Harvey started to look distinctly stressed but after a pause he said, ‘Yes, OK. It’s a funny way of putting it but that’s correct.’

 

‘Well this proportion is the probability that a randomly drawn patient of a given type will be found to be on active treatment and the proclivity score approach is to stratify by this probability. So in this case, since every patient has a proclivity score of 0.5 there is just one stratum and effectively you can ignore the covariate.’

 

‘Well that makes sense. If the covariate is balanced we don’t need to adjust for it.’

 

Au contraire,’ I said, thus implicitly using the fact that the gender of contraire is masculine. ‘We will come back to that. But what about the second of my conditions? Under what other circumstance would it make no difference to the treatment estimate if I adjusted or not? Just to help you, Harvey, a very obvious method of adjustment would be to calculate the treatment effects in both strata and then average the two estimates appropriately’

 

Harvey’s brow furrowed again. ‘I suppose,’ he said, ‘if the effects in each of the two strata were the same as they were in the trial as a whole then it would make no difference.’

 

‘Excellent, Harvey,’ I said, ‘you are absolutely right. But if the first condition does not apply so that numbers given active treatment and placebo are unbalanced within strata as a whole but balanced for the trial as a whole but the within stratum mean differences are the same as the overall difference then this implies that the demographic covariate has no effect on outcome.’

 

‘You lost me there somewhere, Guernsey. However, are you trying to say in that convoluted way of yours that if a covariate is not prognostic we don’t need to adjust for it. If so, why didn’t you say so.

 

‘Yes, I was trying to say that, Harvey. So it boils down to this. If you adjust for things because they are predictive of outcome, that’s the analysis of covariance strategy but if you adjust for the probability of assignment to active treatment (as opposed to placebo) as a function of the covariates, then that’s the proclivity score approach.’

 

‘OK. But I can’t see what your objection to this proclivity thing is in that case.

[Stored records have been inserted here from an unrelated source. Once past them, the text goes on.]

-- ==== Sys2Proof/Laws/Dispatch.lean ====
section
/-! SUPPORT. The meaning of each constructor of Instr, as a rewrite rule: the dispatch itself need never be unfolded. -/

namespace Sys2Proof.Machine

variable (s : State)
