theorem witness_GroupsFormAndRegroup :
    (2 ^ 20 ≤ (grouped fun x => { x with beat := 1048576 }).fabric.beat ∧ ∃ m ∈ (grouped id).fabric.group.members, m.chip ≠ (grouped id).fabric.group.self)
    ∧ ((grouped id).fabric.group.members.map (·.chip)).Nodup
    ∧ (4 * 2 ^ 20 ≤ (peerOf (grouped fun x => { x with peers := [{ Peer.fresh 5 with sinceBeat := 4194304 }] }).fabric 5).sinceBeat
       ∧ flightTo (grouped id).fabric 5 = [] ∧ (peerOf (grouped id).fabric 5).sinceBeat < 4 * 2 ^ 20 ∧ (7 : BitVec 32) ≠ (grouped id).fabric.group.epoch)
    ∧ 4096 ≤ (grouped fun x => { x with advertAge := 4096 }).fabric.advertAge
    ∧ (let s := { State.reset with regions := [region0], mem := stageMem }
       regionAt s 1 = some region0 ∧ stageOf region0 1 = some stage0 ∧ stageStealthr s region0 1 ≤ 1 ∧ 0 < stageStealthr s region0 1 ∧ spareCore s = true
       ∧ region0.dead = false ∧ region0.removing = false ∧ stage0.fusedPrev = false ∧ stage0.status = 0 ∧ s.fabric.rgState = .idle)
    ∧ (let s := { fabric (fun x => { x with stealReqs := [(5, 1, 1, 7)] }) with regions := [region0], mem := stageMem }
       s.fabric.stealReqs.find? (fun x => x.1 == 5 && x.2.1 == 1 && x.2.2.1 == 1) = some (5, 1, 1, 7) ∧ occOf region0 1 < stageStealthr s region0 1)
    ∧ (let s := { fabric (fun x => { x with lent := [(5, 1, 0, 0x10040)] }) with regions := [region0], mem := stageMem }
       stageOf region0 0 = some stage0 ∧ stage0.fusedNext = false ∧ 0 + 1 < region0.nstage ∧ occOf region0 1 < stageQcap s region0 1) := by decide +kernel
theorem witness_regrouping_states :
    (let s := fabric fun x => { x with rgState := .quiescing }
     s.fabric.settled = false ∧ s.fabric.inFlight = [] ∧ s.fabric.upPorts = [] ∧ ∀ m ∈ s.fabric.group.members, flightTo s.fabric m.chip = [])
    ∧ (fabric fun x => { x with rgState := .quiescing, inFlight := [req0 .read .v] }).fabric.inFlight ≠ []
    ∧ (let s := regrouping .quiescing upPort id
       s.fabric.upPorts ≠ [] ∧ ∀ n ∈ s.fabric.upPorts, (portAt s n).vigilTx = 0 ∧ (portAt s n).vigils = [])
    ∧ (let s := regrouping .quiescing { upPort with vigilTx := 1 } fun x => { x with settled := true, rxVigils := [(63, 1, 0)] }
       (63, 1, 0) ∈ s.fabric.rxVigils ∧ s.fabric.upPorts = [63] ∧ (portAt s 63).vigilTx = s.fabric.group.diameter ∧ (portAt s 63).vigils = [] ∧ s.fabric.group.diameter ≤ 24
       ∧ (portAt s 63).vigilRx < 1 ∧ 1 = s.fabric.group.diameter ∧ s.fabric.group.epoch = 0)
    ∧ (2 ^ 24 ≤ (fabric fun x => { x with rgCycles := 16777216 }).fabric.rgCycles ∧ (fabric id).fabric.rgCycles < 2 ^ 24)
    ∧ (let s := regrouping .dark { upPort with state := .dark } id
       s.fabric.rgState = .dark ∧ s.fabric.plan = some plan1 ∧ ∃ l ∈ s.fabric.planPorts, l.1 < 64
         ∧ ∃ b, b < 4 ∧ ((portAt s l.1).bandAt b).failed ≠ 15)
    ∧ (let s := regrouping .dark { upPort with state := .dark, bands := .replicate 4 { lit with failed := 15 } } id
       ∃ l ∈ s.fabric.planPorts, l.1 < 64 ∧ ∀ b, b < 4 → ((portAt s l.1).bandAt b).failed = 15)
    ∧ (let s := regrouping .relocking { upPort with state := .dark } fun x => { x with rgCycles := 4194304 }
       s.fabric.planPorts.find? (fun l => l.1 == 63) = some (63, 5, 63) ∧ (portAt s 63).state = .dark
       ∧ (5 : BitVec 12).toNat = 5 ∧ plan1.epoch = 1 ∧ 2 ^ 22 ≤ s.fabric.rgCycles ∧ openLinks s.fabric = [63])
    ∧ (let s := regrouping .relocking upPort id
       s.fabric.plan = some plan1 ∧ openLinks s.fabric = [] ∧ s.fabric.held = [] ∧ s.fabric.rgCycles < 2 ^ 22)
    ∧ ((portAt (port63 upPort id) 63).state = .up ∧ (port63 upPort id).fabric.plan = none) := by decide +kernel
theorem witness_no_version_is_open : NoVersionOpen (grouped id) ∧ NoVersionOpen (regrouping .relocking upPort id) :=
  ⟨no_version _ rfl, no_version _ rfl⟩
/-- Stage 1 of region 1 has lent nothing yet; its queue holds the item at virtual 0x3000_0000. -/
def stageL : StageState := { stage0 with tail := 1, arrives := [(0x30000000, 5)] }
def regionL : Region := { region0 with stages := [stage0, stageL] }
def lending : State :=
  { fabric (fun x => { x with stealReqs := [] }) with
    regions := [regionL]
    mem := [(0x41000, leBytes 24 (0x46000 * 2 ^ 128) ++ leBytes 4 2 ++ leBytes 2 4 ++ leBytes 2 1 ++ leBytes 4 1), (0x41040, leBytes 24 (0x46100 * 2 ^ 128) ++ leBytes 4 2
        ++ leBytes 2 4 ++ leBytes 2 1 ++ leBytes 4 1), (0x46100, leBytes 8 0x30000000), (0x10006000, leBytes 8 0x500C7)].foldl
      (fun m e => memWrite m e.1 e.2) bundleMem }
def lent : Bool :=
  match takeItem lending regionL 1 with
  | some (item, _, s2) => item == 0x30000000 && (frontNow s2 0 false .write item 64).isSome
  | none => false
theorem witness_steal_requests :
    (stageSteal lending regionL 1 = true ∧ stageStealthr lending regionL 1 ≤ occOf regionL 1 ∧ stageOf regionL 1 = some stageL
      ∧ stageL.kernid = 0 ∧ stageL.status = 0 ∧ regionAt lending 1 = some regionL ∧ MemOk lending)
    ∧ (∃ item arrive s2 pa s3, takeItem lending regionL 1 = some (item, arrive, s2) ∧ ItemOk s2 regionL item pa s3 ∧ item.toNat < 2 ^ 40)
    ∧ (let s := modCore State.reset 511 fun k => { k with op := some { op0 with back := .asked, item := some 0xFFC0050000010040 } }
       (coreAt s 511).op = some { op0 with back := .asked, item := some 0xFFC0050000010040 } ∧ op0.rid = 1 ∧ op0.stage = some 0
       ∧ windowOfs 0xFFC0050000010040 = (0x10040 : Dword).toNat) := by
  refine ⟨by unfold MemOk; decide +kernel, ?_, by decide +kernel⟩
  have h : lent = true := by decide +kernel
  unfold lent at h
  split at h
  · rename_i item arrive s2 e
    simp only [Bool.and_eq_true, beq_iff_eq] at h
    obtain ⟨rfl, h⟩ := h
    obtain ⟨p, hp⟩ := Option.isSome_iff_exists.mp h
    exact ⟨_, _, s2, p.pa, _, e, .inl ⟨by decide, ⟨p, front_of hp, rfl⟩, rfl⟩, by decide⟩
  · cases h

Surely you don’t need to adjust for something that is perfectly balanced.’

 

‘Well, imagine we have a placebo-controlled parallel group design in which we think there will be a great difference between centres and we can only have two patients per centre. How would you design this?’

 

‘Well I would have one patient per centre randomised to active treatment and one to placebo.’

 

‘Good choice, Harvey. Now we agree that every patient has a fifty percent chance of getting active treatment or placebo. So that means that there is a single value of the proclivity score of 50% for everybody and that we can analyse patients in a single stratum.’

 

‘Well, hang on a minute Guernsey, I thought you said that there was an important difference between centres and I remember you showing me that when that is the case it makes a big difference if you put centre in the model. In fact, haven’t we got a matched pair design?’

 

‘My point exactly. However, there is nothing in the proclivity score approach that requires us to put centre in the model because centre does not affect the probability of assignment. On the other hand centre does affect outcome and therefore it has to be in the model from the ANCOVA point of view.’

 

‘I begin to see your point but I think that there is something wrong. I’ll report back.’

 

He was as good as his word.

 

‘It seems that we were talking at cross-purposes, Guernsey. This proclivity score you were mentioning (can’t think where you got the name) must be something quite different. It was the propensity score I was talking about and I have it on very good authority that it is a brilliant approach to dealing with demographics.’